Instructions for the task. Reproduce only the lines of the material below that start at the line containing "(∀ (c : Instr) (s" and stop at the line containing "(∀ s : State, Happens .hostCrcError s". Keep both end lines.

---------- Provided material

-- ==== Sys2Proof/Certificates/Slice0/Obligations.lean ====
section
/-! DEFINITION. The statements for the provers, from the numbered rules of spec/. Takes, Refuses and Happens are those of Safety.lean: a
command's effect is one state, after which the line is granted when it is free. -/

open Sys2Proof Sys2Proof.Machine

/-! The queue of commands. -/

/-- A step runs the command at the front of the queue on the state with the queue's rest; on an empty queue the part idles (the model's
choice, notes/assumptions/1.md). -/
def Obligations.StepRunsTheFrontCommand : Prop :=
  (∀ (c : Instr) (s : State), step { s with pending := c :: s.pending } = exec c s) ∧
  ∀ s : State, s.pending = [] → step s = .next s

/-- Every one of the 60 commands completes in every state, and leaves the waiting commands alone. The rules do not say it as one: that an
event that cannot occur changes nothing (notes/assumptions/3.md), that functions are total where no run comes (notes/assumptions/16.md), and
that a station record outside its ranges counts as not well formed (notes/assumptions/17.md) are the model's. -/
def Obligations.EveryCommandCompletes : Prop :=
  ∀ (c : Instr) (s : State), ∃ t, exec c s = .next t ∧ t.pending = s.pending

/-! The host link. -/

/-- R181, R182: errors of the host line and a dropped command count, and do nothing else; a frame of any command that finds 8 replies
waiting is counted and dropped as it is taken (the model's reading, notes/assumptions/5.md); a code that names no command is answered
REFUSED, UNKNOWN. -/
def Obligations.HostLineErrorsAreCounted : Prop :=
  (∀ s : State, Happens .hostLengthError s
    { s with host := { s.host with counters := { s.host.counters with lengthErrors := bump s.host.counters.lengthErrors } } }) ∧
  (∀ s : State, Happens .hostCrcError s
    { s with host := { s.host with counters := { s.host.counters with crcErrors := bump s.host.counters.crcErrors } } }) ∧
  (∀ s : State, 8 ≤ s.host.replies.length → Happens .commandDropped s
    { s with host := { s.host with counters := { s.host.counters with
        framesTaken := bump s.host.counters.framesTaken
        commandsDropped := bump s.host.counters.commandsDropped } } }) ∧
  (∀ (c : Instr) (code tag : Byte) (s : State), Instr.frame c = some (code, tag) → 8 ≤ s.host.replies.length → exec c s = .next
    { s with host := { s.host with counters := { s.host.counters with
        framesTaken := bump s.host.counters.framesTaken
        commandsDropped := bump s.host.counters.commandsDropped } } }) ∧
  ∀ (code tag : Byte) (s : State), code.toNat ∉ commandCodes → s.listens →
    Takes (.unknownCommand code tag) s (if code.toNat < 0x80 then code + 0x80#8 else 0xFF#8) tag (.refused .unknown .none)
      { s with host := { s.host with counters := { s.host.counters with unknownCodes := bump s.host.counters.unknownCodes } } }

/-- R9, R183 and the rules of the lane commands: a command with a malformed body, with a lane number above 7, or with a key that is not a
valid BOOK, SERIAL or LOCAL identifier is refused INVALID, before anything else is judged, and changes nothing. -/
def Obligations.InvalidCommandsAreRefused : Prop :=
  (∀ (code tag : Byte) (c : Instr) (s : State), malformedCommand code tag = some c → s.listens →
    Refuses c s (code + 0x80#8) tag .invalid .none) ∧
  (∀ (c : Instr) (code tag b : Byte) (s : State), Instr.frame c = some (code, tag) → Instr.laneByte c = some b → 8 ≤ b.toNat →
    s.listens → Refuses c s (code + 0x80#8) tag .invalid .none) ∧
  ∀ (c : Instr) (code tag : Byte) (k : KeyText) (s : State), Instr.frame c = some (code, tag) → Instr.keyText c = some k →
    keyOf k = none → s.listens → Refuses c s (code + 0x80#8) tag .invalid .none

/-- R193: every well formed command that carries fields is read back from its own frame, with every operand as it was. What the writer puts
in the bytes of an absent field that keeps its width is the model's choice (notes/assumptions/12.md). -/
def Obligations.CommandsReadBackFromTheirFrames : Prop :=
  ∀ (i : Instr) (code tag : Byte) (body : List Byte), i.wf = true → encodeCommand i = some (code, tag, body) →
    decodeCommand code tag body = i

--------------------

Exercise output.
  (∀ (c : Instr) (s : State), step { s with pending := c :: s.pending } = exec c s) ∧
  ∀ s : State, s.pending = [] → step s = .next s

/-- Every one of the 60 commands completes in every state, and leaves the waiting commands alone. The rules do not say it as one: that an
event that cannot occur changes nothing (notes/assumptions/3.md), that functions are total where no run comes (notes/assumptions/16.md), and
that a station record outside its ranges counts as not well formed (notes/assumptions/17.md) are the model's. -/
def Obligations.EveryCommandCompletes : Prop :=
  ∀ (c : Instr) (s : State), ∃ t, exec c s = .next t ∧ t.pending = s.pending

/-! The host link. -/

/-- R181, R182: errors of the host line and a dropped command count, and do nothing else; a frame of any command that finds 8 replies
waiting is counted and dropped as it is taken (the model's reading, notes/assumptions/5.md); a code that names no command is answered
REFUSED, UNKNOWN. -/
def Obligations.HostLineErrorsAreCounted : Prop :=
  (∀ s : State, Happens .hostLengthError s
    { s with host := { s.host with counters := { s.host.counters with lengthErrors := bump s.host.counters.lengthErrors } } }) ∧
  (∀ s : State, Happens .hostCrcError s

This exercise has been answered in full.